Spark Optimization —— Reducing Shuffle

Spark Optimization : Reducing Shuffle

“Shuffling is the only thing which Nature cannot undo.” — Arthur Eddington

在这里插入图片描述

Shuffle Shuffle Shuffle

I used to see people playing cards and using the word “Shuffle” even before I knew how to play it. Shuffling in cards, play a very critical role to distribute “power”, adding weightage to a player’s hand. It is nothing but adding the randomness in selection. When we want to distribute the cards for various games for example contract bridge shuffle is the way to create even/uneven distribution to 4 hands.

在这里插入图片描述

Sweet hand

Well, enough of playing cards!

Let us understand how shuffle impacts big data computation. Ah, yes I think again I will use card shuffle to explain you. 😀

在这里插入图片描述

Chaos! I love that!

Look at the above image and give me the answers of the below questions.

  • How many black cards are present? ♠️♣️
  • How many of the red cards have numbers greater than 4? ♥️♦️
  • How many high value cards(showing off my knowledge eh!) are left in clubs? ♣️

No need to explain that you will tell me, “Yes, I can give you answers but let me arrange them first.” Then you will do what is shown here ⬇️

在这里插入图片描述

Ta Da!

The Shuffle in Big Data World

To answer my questions you must do the arrangement to order cards of same packs together like the above image.

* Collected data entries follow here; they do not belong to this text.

-- ==== Sys2Proof/Machine/Ops.lean ====
section
/-! DEFINITION. The named operations over registers, memories, the stack and the program counter, and the one way an
instruction raises a halt (spec/00_scope.md R8, spec/20_memory.md, spec/60_exceptions.md R176). There is no return
from a halt (R179), so no operation for one. -/

namespace Sys2Proof.Machine

/-- What a meaning answers. -/
abbrev Result := Host.Outcome State Fault Refusal

/-- `V[r]` (R8, R10). -/
def State.reg (s : State) (r : Nibble) : Byte := s.v[r.toNat]'r.isLt

/-- `V[r] <- b` (R8, R10). -/
def State.setReg (s : State) (r : Nibble) (b : Byte) : State := { s with v := s.v.set r.toNat b r.isLt }

/-- `I <- w` (R20). -/
def State.setI (s : State) (w : Word) : State := { s with i := w }

/-- `PC <- w` (R15). -/
def State.setPc (s : State) (w : Word) : State := { s with pc := w }

/-- `PC <- (PC + 2) mod 65536` (R8, R15). -/
def State.advance (s : State) : State := s.setPc (s.pc + 2#16)

/-- `PC <- (PC + 4) mod 65536`: the next instruction is skipped (R15, R95). -/
def State.skip (s : State) : State := s.setPc (s.pc + 4#16)

/-- `DT <- b` (R24). -/
def State.setDt (s : State) (b : Byte) : State := { s with dt := b }

/-- `ST <- b` (R24). -/
def State.setSt (s : State) (b : Byte) : State := { s with st := b }

/-- The code of a cause (R175). -/
def HaltCause.code : HaltCause → BitVec 3
  | .unknownOpcode => 1#3
  | .stackOverflow => 2#3
  | .stackUnderflow => 3#3
  | .addrOutOfRange => 4#3
  | .vramOutOfRange => 5#3

/-- Halt entry: `HALT_REASON`, `HALT_PC`, `HALT_OPCODE` and `RUN` are written, and nothing else (R176). -/
def State.halt (s : State) (cause : HaltCause) : State :=
  { s with haltReason := cause.code, haltPc := s.pc, haltOpcode := s.opcode, run := false }

/-- `raise Halt(reason)` abandons the instruction with no other state change and performs the halt entry
(R8, R177); an instruction that raises nothing goes on to its own next state. -/
def State.orHalt (s : State) : Except HaltCause State → Result
  | .ok t => .next t
  | .error cause => .next (s.halt cause)

/-- The address is one of RAM's, 0x000 to 0xFFF: the check of `MemRead` and `MemWrite`, which an instruction makes for
all of its addresses before it performs any write or changes any register (R40, R43). -/
def inRam (a : Nat) : Bool := a < Config.ramSize

/-- The byte RAM holds at an address; where nothing has been written, the launch's byte (R29, U8). -/
def State.ramByte (s : State) (a : Nat) : Byte := (s.ram.lookup a).getD (Config.launchRam a)

/-- RAM with one byte written; an address RAM does not have changes nothing (every caller checks first, R43). -/
def State.setRamByte (s : State) (a : Nat) (b : Byte) : State :=
  if inRam a then { s with ram := s.ram.write ramUnlisted a b } else s

/-- `MemRead(addr, 2)`, high byte first, used by fetch alone (R43, R44). -/
def State.memReadWord (s : State) (a : Nat) : Except HaltCause Word :=
  if inRam (a + 1) then .ok (wordOfBytes (s.ramByte a) (s.ramByte (a + 1))) else .error .addrOutOfRange

/-- Bytes written at rising addresses, one after another (R44). -/
def State.setRamBytes (s : State) (a : Nat) : List Byte → State
  | [] => s
  | b :: bs => State.setRamBytes (s.setRamByte a b) (a + 1) bs

/-- The byte of VRAM at an offset (R30). -/
def Memory.vramByte (m : Memory) (k : Nat) : Byte := (m.lookup k).getD 0x00#8

/-- VRAM with one byte written. -/
def Memory.setVramByte (m : Memory) (k : Nat) (b : Byte) : Memory := m.write vramUnlisted k b

/-- `VRAM[k]` (R30). -/
def State.vramByte (s : State) (k : Nat) : Byte := s.vram.vramByte k

/-- The offset of the first byte of pixel (x, y): row-major, three bytes a pixel (R47). -/
def pixOffset (x y : Nat) : Nat := Config.pixelBytes * (Config.screenW * y + x)

/-- `PixRead(x, y)`: lit when the first byte is not 0 (R48). -/
def Memory.pixRead (m : Memory) (x y : Nat) : Bool := m.vramByte (pixOffset x y) != 0x00#8

/-- `PIXEL_ON` or `PIXEL_OFF` (R6). -/
def pixelByte (lit : Bool) : Byte := if lit then 0xFF#8 else 0x00#8

/-- `PixWrite(x, y, b)`: all three bytes become 255 or 0 (R48). -/
def Memory.pixWrite (m : Memory) (x y : Nat) (lit : Bool) : Memory :=
  ((m.setVramByte (pixOffset x y) (pixelByte lit)).setVramByte (pixOffset x y + 1) (pixelByte lit)).setVramByte
    (pixOffset x y + 2) (pixelByte lit)

/-- `VRAM[k] <- 0x00` for every k (R80, R195). -/
def State.clearVram (s : State) : State := { s with vram := [] }

/-- Push a return address (R22). -/
def State.push (s : State) (ret : Word) : Except HaltCause State :=
  if s.sp.toNat = Config.stackMaxDepth then .error .stackOverflow
  else .ok { s with stack := s.stack.set s.sp.toNat ret s.sp.isLt, sp := s.sp + 1#4 }

/-- Pop a return address into PC; the slot keeps its contents (R22, R81). -/
def State.pop (s : State) : Except HaltCause State :=
  if s.sp = 0#4 then .error .stackUnderflow
  else .ok { s with sp := s.sp - 1#4, pc := s.stack[(s.sp - 1#4).toNat]'(s.sp - 1#4).isLt }

end Sys2Proof.Machine
end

That means you need to find all cards of same family one by one and them order then A to K or vice versa. This operation of moving cards(data) to seek and order is actually called Shuffle in big data world.

Imagine a situation when you are processing 1000s of GBs of data joining with similar magnitude and answering similar questions of different grains and groups. Yes, in distributed computing world exchanging data across machines, across networks creates so much exchange(I/O) that it slows down the computing process. Shuffle alone cause multiple stages in a big data job and delays the outcome.

How does shuffle work in Spark?

在这里插入图片描述

In Apache Spark, Shuffle describes the procedure in between reduce task and map task. Shuffling refers to the shuffle of data given. This operation is considered the costliest .The shuffle operation is implemented differently in Spark compared to Hadoop.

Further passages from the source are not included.